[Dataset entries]
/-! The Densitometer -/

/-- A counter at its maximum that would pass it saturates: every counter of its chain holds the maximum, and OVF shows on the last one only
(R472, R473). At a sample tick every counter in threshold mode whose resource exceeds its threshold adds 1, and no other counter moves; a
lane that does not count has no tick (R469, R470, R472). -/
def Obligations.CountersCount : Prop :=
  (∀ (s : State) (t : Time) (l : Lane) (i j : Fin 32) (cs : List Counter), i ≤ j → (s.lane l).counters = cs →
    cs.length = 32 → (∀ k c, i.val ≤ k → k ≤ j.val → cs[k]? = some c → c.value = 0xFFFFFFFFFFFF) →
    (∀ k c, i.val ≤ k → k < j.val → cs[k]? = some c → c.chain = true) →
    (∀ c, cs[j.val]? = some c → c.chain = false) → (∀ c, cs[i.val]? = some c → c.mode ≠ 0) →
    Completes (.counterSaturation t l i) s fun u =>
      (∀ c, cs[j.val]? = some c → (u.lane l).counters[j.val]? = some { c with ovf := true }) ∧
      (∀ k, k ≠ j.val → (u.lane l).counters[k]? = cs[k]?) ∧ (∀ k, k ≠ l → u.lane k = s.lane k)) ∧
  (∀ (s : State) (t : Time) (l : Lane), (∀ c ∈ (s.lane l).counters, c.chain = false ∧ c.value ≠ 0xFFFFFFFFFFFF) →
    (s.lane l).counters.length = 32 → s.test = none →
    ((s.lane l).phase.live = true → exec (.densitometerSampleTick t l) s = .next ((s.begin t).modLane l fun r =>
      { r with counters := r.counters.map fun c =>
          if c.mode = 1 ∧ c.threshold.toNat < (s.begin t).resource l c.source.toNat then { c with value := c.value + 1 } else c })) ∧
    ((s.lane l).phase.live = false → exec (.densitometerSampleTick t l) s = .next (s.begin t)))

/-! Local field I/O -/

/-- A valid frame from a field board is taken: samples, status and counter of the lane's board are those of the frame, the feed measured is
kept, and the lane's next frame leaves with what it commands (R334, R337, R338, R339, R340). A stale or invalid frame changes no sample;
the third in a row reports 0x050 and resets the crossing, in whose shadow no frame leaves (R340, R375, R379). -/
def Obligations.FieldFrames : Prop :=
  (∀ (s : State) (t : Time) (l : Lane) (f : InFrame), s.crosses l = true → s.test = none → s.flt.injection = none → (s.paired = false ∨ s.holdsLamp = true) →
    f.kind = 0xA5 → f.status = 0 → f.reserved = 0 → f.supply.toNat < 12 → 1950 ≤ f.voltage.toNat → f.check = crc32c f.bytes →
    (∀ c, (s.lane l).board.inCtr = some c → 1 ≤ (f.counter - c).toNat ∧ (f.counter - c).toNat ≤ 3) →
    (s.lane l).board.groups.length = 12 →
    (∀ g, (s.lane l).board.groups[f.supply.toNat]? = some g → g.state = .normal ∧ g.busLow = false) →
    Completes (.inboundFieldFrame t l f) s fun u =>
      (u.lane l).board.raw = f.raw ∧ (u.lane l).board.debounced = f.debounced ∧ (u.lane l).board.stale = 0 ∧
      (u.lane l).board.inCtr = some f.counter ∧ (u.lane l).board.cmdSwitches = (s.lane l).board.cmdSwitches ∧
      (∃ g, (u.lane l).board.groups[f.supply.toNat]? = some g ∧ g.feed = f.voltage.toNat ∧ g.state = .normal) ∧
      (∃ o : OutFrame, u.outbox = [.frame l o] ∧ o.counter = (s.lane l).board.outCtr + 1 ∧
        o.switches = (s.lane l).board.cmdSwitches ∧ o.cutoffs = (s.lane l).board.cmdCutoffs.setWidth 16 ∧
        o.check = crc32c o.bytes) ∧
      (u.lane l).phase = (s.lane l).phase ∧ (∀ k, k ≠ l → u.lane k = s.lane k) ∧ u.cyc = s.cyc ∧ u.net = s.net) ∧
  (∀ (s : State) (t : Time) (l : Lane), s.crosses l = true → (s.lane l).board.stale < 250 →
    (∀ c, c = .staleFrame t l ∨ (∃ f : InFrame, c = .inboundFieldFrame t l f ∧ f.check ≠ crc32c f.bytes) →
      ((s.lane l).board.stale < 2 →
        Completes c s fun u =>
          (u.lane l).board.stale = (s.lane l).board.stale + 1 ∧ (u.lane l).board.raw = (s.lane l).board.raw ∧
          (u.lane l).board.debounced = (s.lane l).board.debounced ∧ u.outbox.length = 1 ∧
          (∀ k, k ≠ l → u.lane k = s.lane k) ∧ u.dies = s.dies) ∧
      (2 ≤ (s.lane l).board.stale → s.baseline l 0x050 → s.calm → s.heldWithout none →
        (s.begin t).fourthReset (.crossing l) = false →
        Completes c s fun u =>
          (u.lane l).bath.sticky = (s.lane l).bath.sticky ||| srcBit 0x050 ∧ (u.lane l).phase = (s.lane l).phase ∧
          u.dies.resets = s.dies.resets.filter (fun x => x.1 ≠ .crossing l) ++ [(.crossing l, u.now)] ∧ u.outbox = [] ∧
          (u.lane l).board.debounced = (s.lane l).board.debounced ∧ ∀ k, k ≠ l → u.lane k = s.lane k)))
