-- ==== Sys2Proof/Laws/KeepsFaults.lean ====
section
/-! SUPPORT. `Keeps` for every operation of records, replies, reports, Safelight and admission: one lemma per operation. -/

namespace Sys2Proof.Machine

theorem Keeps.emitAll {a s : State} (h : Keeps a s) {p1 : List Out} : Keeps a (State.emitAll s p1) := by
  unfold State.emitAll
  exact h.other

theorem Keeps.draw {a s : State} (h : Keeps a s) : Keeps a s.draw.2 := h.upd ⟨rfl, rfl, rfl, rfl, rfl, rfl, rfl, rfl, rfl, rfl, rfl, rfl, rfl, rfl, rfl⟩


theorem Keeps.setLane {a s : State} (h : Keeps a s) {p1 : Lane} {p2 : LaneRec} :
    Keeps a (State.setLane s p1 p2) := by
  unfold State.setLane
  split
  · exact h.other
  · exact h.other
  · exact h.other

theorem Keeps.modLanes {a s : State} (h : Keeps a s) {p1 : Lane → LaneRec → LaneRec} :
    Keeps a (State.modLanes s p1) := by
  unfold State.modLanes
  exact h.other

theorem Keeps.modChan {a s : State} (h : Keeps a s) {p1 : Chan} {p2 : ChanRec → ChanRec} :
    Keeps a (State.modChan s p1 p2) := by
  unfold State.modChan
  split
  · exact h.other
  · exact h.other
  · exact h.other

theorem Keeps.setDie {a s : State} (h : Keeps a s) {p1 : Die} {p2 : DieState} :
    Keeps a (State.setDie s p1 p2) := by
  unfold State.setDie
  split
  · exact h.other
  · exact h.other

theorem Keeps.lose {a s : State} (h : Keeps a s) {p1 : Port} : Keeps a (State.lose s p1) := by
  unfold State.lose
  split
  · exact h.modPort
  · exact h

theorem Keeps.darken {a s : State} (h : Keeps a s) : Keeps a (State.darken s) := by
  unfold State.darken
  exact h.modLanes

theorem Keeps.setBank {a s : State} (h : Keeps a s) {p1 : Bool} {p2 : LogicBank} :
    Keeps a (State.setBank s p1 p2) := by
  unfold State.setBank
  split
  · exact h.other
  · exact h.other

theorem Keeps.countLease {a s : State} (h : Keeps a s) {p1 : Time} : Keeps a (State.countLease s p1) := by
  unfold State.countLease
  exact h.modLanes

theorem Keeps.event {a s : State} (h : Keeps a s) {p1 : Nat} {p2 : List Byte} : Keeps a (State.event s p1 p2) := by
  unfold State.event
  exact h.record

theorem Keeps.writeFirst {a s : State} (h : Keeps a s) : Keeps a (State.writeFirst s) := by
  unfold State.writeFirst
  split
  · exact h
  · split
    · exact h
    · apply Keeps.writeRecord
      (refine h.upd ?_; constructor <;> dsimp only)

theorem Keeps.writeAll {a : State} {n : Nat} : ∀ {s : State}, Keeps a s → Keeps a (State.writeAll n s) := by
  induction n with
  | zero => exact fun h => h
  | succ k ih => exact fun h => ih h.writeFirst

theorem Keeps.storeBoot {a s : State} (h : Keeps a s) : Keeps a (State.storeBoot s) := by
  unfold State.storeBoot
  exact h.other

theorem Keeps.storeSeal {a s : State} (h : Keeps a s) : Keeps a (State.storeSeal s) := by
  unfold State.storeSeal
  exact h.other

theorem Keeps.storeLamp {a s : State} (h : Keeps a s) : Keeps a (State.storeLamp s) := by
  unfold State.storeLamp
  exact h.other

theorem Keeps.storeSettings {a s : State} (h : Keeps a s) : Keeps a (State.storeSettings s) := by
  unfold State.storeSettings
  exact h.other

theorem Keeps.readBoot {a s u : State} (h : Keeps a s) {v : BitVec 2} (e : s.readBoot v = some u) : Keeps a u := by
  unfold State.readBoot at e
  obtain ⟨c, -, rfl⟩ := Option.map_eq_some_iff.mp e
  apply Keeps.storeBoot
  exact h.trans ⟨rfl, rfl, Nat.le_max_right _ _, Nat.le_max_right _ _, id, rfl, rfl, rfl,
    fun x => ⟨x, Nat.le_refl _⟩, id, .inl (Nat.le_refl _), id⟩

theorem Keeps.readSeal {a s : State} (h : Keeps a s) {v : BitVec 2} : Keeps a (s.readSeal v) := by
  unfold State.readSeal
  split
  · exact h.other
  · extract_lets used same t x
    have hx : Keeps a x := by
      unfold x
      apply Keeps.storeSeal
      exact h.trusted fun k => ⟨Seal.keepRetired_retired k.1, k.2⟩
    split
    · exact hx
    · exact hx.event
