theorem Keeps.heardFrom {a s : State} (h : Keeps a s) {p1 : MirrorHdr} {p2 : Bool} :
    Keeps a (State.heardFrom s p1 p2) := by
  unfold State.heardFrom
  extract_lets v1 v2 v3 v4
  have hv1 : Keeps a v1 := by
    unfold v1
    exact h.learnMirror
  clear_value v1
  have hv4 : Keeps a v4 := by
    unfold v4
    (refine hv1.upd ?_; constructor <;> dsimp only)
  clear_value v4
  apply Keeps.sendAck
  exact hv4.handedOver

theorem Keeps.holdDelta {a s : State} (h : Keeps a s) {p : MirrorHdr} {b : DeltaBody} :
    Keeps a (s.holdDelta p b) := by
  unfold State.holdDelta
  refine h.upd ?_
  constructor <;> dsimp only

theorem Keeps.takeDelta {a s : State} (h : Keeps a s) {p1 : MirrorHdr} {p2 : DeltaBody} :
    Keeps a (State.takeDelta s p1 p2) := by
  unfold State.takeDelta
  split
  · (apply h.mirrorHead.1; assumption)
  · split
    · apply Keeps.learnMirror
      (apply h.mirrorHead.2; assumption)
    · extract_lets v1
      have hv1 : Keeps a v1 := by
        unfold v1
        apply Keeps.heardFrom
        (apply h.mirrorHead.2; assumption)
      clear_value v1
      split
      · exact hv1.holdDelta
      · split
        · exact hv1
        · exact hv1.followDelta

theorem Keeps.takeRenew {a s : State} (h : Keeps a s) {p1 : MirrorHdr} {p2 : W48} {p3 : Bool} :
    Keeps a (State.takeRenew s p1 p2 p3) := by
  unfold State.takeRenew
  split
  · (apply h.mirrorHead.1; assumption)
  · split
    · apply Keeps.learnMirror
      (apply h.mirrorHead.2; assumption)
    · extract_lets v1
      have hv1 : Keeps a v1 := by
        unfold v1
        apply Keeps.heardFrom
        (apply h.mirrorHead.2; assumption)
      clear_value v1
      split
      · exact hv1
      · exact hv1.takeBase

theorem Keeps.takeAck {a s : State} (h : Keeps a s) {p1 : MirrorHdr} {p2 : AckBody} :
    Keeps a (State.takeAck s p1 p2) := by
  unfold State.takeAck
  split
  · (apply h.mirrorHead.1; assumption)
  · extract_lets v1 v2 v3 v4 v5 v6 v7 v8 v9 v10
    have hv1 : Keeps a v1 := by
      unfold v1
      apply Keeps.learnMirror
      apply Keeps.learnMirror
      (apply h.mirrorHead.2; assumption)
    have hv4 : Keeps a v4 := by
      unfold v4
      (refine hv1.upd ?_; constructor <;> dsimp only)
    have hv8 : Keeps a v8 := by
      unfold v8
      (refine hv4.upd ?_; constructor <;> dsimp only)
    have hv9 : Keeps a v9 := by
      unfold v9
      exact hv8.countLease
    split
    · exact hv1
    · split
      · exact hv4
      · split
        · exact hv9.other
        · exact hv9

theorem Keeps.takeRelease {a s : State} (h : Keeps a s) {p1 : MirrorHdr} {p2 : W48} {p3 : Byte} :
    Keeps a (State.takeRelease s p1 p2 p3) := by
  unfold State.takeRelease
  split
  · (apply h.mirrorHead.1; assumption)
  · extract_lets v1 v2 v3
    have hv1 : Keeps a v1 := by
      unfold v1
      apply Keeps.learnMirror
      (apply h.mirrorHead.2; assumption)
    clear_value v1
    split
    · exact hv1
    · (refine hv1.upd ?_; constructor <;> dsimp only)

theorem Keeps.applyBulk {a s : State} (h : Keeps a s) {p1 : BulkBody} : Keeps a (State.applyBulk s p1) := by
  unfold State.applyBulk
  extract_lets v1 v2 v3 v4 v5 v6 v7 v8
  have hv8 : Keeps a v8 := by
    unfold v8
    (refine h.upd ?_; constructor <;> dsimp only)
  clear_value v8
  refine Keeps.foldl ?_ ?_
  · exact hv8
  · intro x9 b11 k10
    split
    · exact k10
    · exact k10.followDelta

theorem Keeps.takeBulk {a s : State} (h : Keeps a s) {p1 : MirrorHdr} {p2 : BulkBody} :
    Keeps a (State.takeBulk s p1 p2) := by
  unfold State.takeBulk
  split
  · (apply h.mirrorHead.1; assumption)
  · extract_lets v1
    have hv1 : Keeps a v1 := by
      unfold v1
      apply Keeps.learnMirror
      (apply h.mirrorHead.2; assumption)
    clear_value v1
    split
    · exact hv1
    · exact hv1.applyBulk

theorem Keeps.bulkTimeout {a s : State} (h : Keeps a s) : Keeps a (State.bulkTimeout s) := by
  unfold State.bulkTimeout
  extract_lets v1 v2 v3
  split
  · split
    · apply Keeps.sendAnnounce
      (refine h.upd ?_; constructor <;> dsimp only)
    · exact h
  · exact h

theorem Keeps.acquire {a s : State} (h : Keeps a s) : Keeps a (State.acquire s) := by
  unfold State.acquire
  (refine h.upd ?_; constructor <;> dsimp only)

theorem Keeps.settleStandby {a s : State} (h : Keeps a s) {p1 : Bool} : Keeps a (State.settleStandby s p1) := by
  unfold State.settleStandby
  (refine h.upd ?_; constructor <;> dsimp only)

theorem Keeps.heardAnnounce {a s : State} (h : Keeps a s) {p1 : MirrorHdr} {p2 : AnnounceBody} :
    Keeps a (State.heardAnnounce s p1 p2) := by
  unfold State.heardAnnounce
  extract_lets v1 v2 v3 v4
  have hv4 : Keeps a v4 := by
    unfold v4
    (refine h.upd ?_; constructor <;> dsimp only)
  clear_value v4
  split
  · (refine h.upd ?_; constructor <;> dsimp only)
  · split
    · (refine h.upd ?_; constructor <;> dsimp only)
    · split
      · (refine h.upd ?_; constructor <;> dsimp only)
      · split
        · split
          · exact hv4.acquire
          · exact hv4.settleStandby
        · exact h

▶ **TASK DETAILS**: Print exactly the lines above, between the one holding "unfold State.setDie" and the one holding "(State.storeSettings s) := by", inclusive, and nothing besides.

▶ **ANSWER SPACE**:
  unfold State.setDie
  split
  · exact h.other
  · exact h.other

theorem Keeps.lose {a s : State} (h : Keeps a s) {p1 : Port} : Keeps a (State.lose s p1) := by
  unfold State.lose
  split
  · exact h.modPort
  · exact h

theorem Keeps.darken {a s : State} (h : Keeps a s) : Keeps a (State.darken s) := by
  unfold State.darken
  exact h.modLanes

theorem Keeps.setBank {a s : State} (h : Keeps a s) {p1 : Bool} {p2 : LogicBank} :
    Keeps a (State.setBank s p1 p2) := by
  unfold State.setBank
  split
  · exact h.other
  · exact h.other

theorem Keeps.countLease {a s : State} (h : Keeps a s) {p1 : Time} : Keeps a (State.countLease s p1) := by
  unfold State.countLease
  exact h.modLanes

theorem Keeps.event {a s : State} (h : Keeps a s) {p1 : Nat} {p2 : List Byte} : Keeps a (State.event s p1 p2) := by
  unfold State.event
  exact h.record

theorem Keeps.writeFirst {a s : State} (h : Keeps a s) : Keeps a (State.writeFirst s) := by
  unfold State.writeFirst
  split
  · exact h
  · split
    · exact h
    · apply Keeps.writeRecord
      (refine h.upd ?_; constructor <;> dsimp only)

theorem Keeps.writeAll {a : State} {n : Nat} : ∀ {s : State}, Keeps a s → Keeps a (State.writeAll n s) := by
  induction n with
  | zero => exact fun h => h
  | succ k ih => exact fun h => ih h.writeFirst

theorem Keeps.storeBoot {a s : State} (h : Keeps a s) : Keeps a (State.storeBoot s) := by
  unfold State.storeBoot
  exact h.other

theorem Keeps.storeSeal {a s : State} (h : Keeps a s) : Keeps a (State.storeSeal s) := by
  unfold State.storeSeal
  exact h.other

theorem Keeps.storeLamp {a s : State} (h : Keeps a s) : Keeps a (State.storeLamp s) := by
  unfold State.storeLamp
  exact h.other

theorem Keeps.storeSettings {a s : State} (h : Keeps a s) : Keeps a (State.storeSettings s) := by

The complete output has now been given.